Critique of Pure Reason

Immanuel Kant

About this work

Kant's asks a single question: what can reason know without relying on experience? The answer reshapes the foundations of metaphysics, epistemology, and the philosophy of science. Published in 1781, revised in 1787, it remains one of the most technically demanding works in the Western canon.

The argument pivots on a distinction between two kinds of knowledge. Analytic judgments spell out what is already contained in a concept; synthetic judgments add something new. Empirical science is full of synthetic judgments grounded in experience. But Kant argues there are also synthetic a priori judgments, claims that are both informative and necessarily true independent of experience: the truths of mathematics, the principle of causality, the structure of space and time. The Critique asks how such judgments are possible.

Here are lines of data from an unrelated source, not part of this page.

/-- R230 to R232: SSTEP, FRAME, WAITD and WAITT. SSTEP exists in datum mode alone: it arrives once its core's accesses are
performed and waits for the release, or misses at its deadline. FRAME asks for
an origin at least 64 clocks ahead and waits for it, and the timed waits end at their time. -/
def Obligations.TimedWords : Prop :=
  (∀ (s s' s1 : State) (a : BitVec 5) (x : U64), s.datumTile s.cur.tile = true → s.take [(a.toNat, false)] = .ok s' [x] →
    s1 = s.mapMe (fun k => { k with arrived := k.arrived || s.myTile.accessesDone s.cur.core s.now }) →
    ((x = 0 ∨ s.now < (s.frameOrg s.cur.tile).toNat + x.toNat) →
      exec (.sstep a) s = .next (s1.mapMe fun k => { k with run := .waiting (.sstep x.toNat a.toNat) })) ∧
    (x ≠ 0 → (s.frameOrg s.cur.tile).toNat + x.toNat ≤ s.now →
      exec (.sstep a) s = s1.fault 0x0B (BitVec.ofNat 64 (5 * 2 ^ 32 + x.toNat % 2 ^ 30)))) ∧
  (∀ (s : State) (a : BitVec 5), s.datumTile s.cur.tile = false →
    exec (.sstep a) s = s.fault 0x01 (headUnit (.sstep a))) ∧
  (∀ (s s' : State) (a : BitVec 5) (x : U64) (o p : Nat) (pt : Part), s.cur.core = .X →
    s.take [(a.toNat, false)] = .ok s' [x] →
    o = (if a = 0 then (s.frameOrg s.cur.tile).toNat + s.myTile.task.frameLen.toNat else x.toNat) →
    (o < s.now + 64 → exec (.frame a) s = s.fault 0x0B 0) ∧
    (s.now + 64 ≤ o → s.partOf s.cur.tile = some (p, pt) → (pt.pendOrg = none ∨ pt.pendOrg = some o) →
      ∃ t, exec (.frame a) s = .next t ∧ Store.find t.parts p = some { pt with pendOrg := some o } ∧
        t.me.run = .waiting (.origin o a.toNat) ∧ t.me.pc = s.me.pc ∧ t.me.regs = s.me.regs ∧ SameBytes s t) ∧
    (∀ q, s.now + 64 ≤ o → s.partOf s.cur.tile = some (p, pt) → pt.pendOrg = some q → q ≠ o →
      exec (.frame a) s = s.fault 0x04 (operandTval 1 a.toNat))) ∧
  (∀ (s s' : State) (a : BitVec 5) (x : U64), s.take [(a.toNat, false)] = .ok s' [x] →
    (x.toNat ≤ s.now → Goes (.waitd a) s s' (s.me.pc + 4) (s.now + 1)) ∧
    (s.now < x.toNat → exec (.waitd a) s = .next (s.mapMe fun k => { k with run := .waiting (.datum x.toNat a.toNat) })) ∧
    (x.toNat ≤ s.tai → Goes (.waitt a) s s' (s.me.pc + 4) (s.now + 1)) ∧
    (s.tai < x.toNat → exec (.waitt a) s = .next (s.mapMe fun k => { k with run := .waiting (.tai x.toNat a.toNat) })))

/-- R208, R233, R301, R304: LAUNCH of an aligned card that a free-mode task can read asks the hub and waits for its answer. With
the answer the 128 bytes stand in the slot at the tail of the context's queue, the tail has moved, and the word delivers 0; a
full queue delivers 1 and takes nothing. A card whose page is absent, or that cannot be read, faults: the first as a fault that
does not park (notes/assumptions 51). What a card at a peer holds is free (notes/assumptions 14). -/
def Obligations.Launches : Prop :=
  (∀ (s s' : State) (d a : BitVec 5) (va : U64) (ia x : Nat) (nc : Bool) (c : Ctx) (bs : List Byte), s.cur.core = .X →
    s.datumTile s.cur.tile = false → s.take (uses1 d a) = .ok s' [va] → va.toNat % 128 = 0 → x = s.myTile.task.ctx →
    s.translate s.cur.tile s.myTile.task.windows va.toNat .read = .ok (ia, nc) → (regionOf ia = 0 ∨ regionOf ia = 2) →
    s.ctx x = some c → s.myTile.accessesDone s.cur.core s.now = true →
    (s.reach x s.myTile.task.twins ia = .absent → exec (.launch d a) s = s.fault 0x07 va) ∧
    (s.reach x s.myTile.task.twins ia ≠ .absent → (∀ b, s.reach x s.myTile.task.twins ia ≠ .peer b) →
      s.readReach (s.reach x s.myTile.task.twins ia) 128 = none → exec (.launch d a) s = s.fault 0x14 va) ∧
    (s.reach x s.myTile.task.twins ia ≠ .absent →
      ((∃ b, s.reach x s.myTile.task.twins ia = .peer b ∧ bs = s.peerBytes va.toNat 128) ∨
        ((∀ b, s.reach x s.myTile.task.twins ia ≠ .peer b) ∧
          s.readReach (s.reach x s.myTile.task.twins ia) 128 = some bs)) →
      ((∀ k, s.me.run ≠ .waiting (.hub k)) →
        ∃ k, s.now < k ∧ exec (.launch d a) s = .next (s.tick.mapMe fun m => { m with run := .waiting (.hub k) })) ∧
      (∀ k, s.me.run = .waiting (.hub k) → k ≤ s.now →
        ((c.qTail - c.qHead).toNat < 2 ^ c.cfg.qlog →
          ∃ t c', exec (.launch d a) s = .next t ∧ Issued s t (s.me.pc + 4) s.now 0 (regRes d.toNat) ∧
            Landed s s' t d.toNat 0 0 ∧ (∀ n, n ≠ d.toNat → t.me.reg n = s.me.reg n) ∧ t.ctx x = some c' ∧
            c'.qTail = c.qTail + 1 ∧ c'.qHead = c.qHead ∧
            Memory.bytes t.hbm (c.cfg.qbase + 128 * (c.qTail.toNat % 2 ^ c.cfg.qlog)) 128 = bs ∧
            ∀ b, (b < c.cfg.qbase + 128 * (c.qTail.toNat % 2 ^ c.cfg.qlog) ∨
              c.cfg.qbase + 128 * (c.qTail.toNat % 2 ^ c.cfg.qlog) + 128 ≤ b) → Memory.byte t.hbm b = Memory.byte s.hbm b) ∧
        (2 ^ c.cfg.qlog ≤ (c.qTail - c.qHead).toNat →
          ∃ t, exec (.launch d a) s = .next t ∧ Issued s t (s.me.pc + 4) s.now 0 (regRes d.toNat) ∧
            Landed s s' t d.toNat 1 0 ∧ OnlyRegister s t d.toNat ∧ t.ctx x = some c)))) ∧
  (∀ (s : State) (d a : BitVec 5), s.cur.core ≠ .X → exec (.launch d a) s = s.fault 0x01 (headUnit (.launch d a))) ∧
  (∀ (s s' : State) (d a : BitVec 5) (va : U64), s.cur.core = .X → s.take (uses1 d a) = .ok s' [va] →
    s.myTile.accessesDone s.cur.core s.now = true → va.toNat % 128 ≠ 0 → exec (.launch d a) s = s.fault 0x0E va)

Kant's answer is the "Copernican revolution" in philosophy. Objects do not impress their form on a passive mind; rather, the mind supplies the forms (space, time, the categories of substance, cause, quantity, and the rest) through which experience is constituted. We know the world as it appears to us (phenomena), structured by these forms. Things as they are in themselves (noumena) lie beyond the reach of theoretical knowledge. The Transcendental Aesthetic treats space and time. The Transcendental Analytic derives the categories and proves their application to experience. The Transcendental Dialectic dismantles the pretensions of metaphysics: the arguments for the soul's immortality, the world's finitude or infinity, and God's existence all founder when reason overextends itself beyond possible experience.

The Critique does not destroy metaphysics so much as set its boundaries. It preserves room for morality, freedom, and God by showing that theoretical reason cannot rule them out, even as it cannot prove them. Every subsequent debate about the limits of knowledge, the structure of experience, and the status of scientific law passes through this text.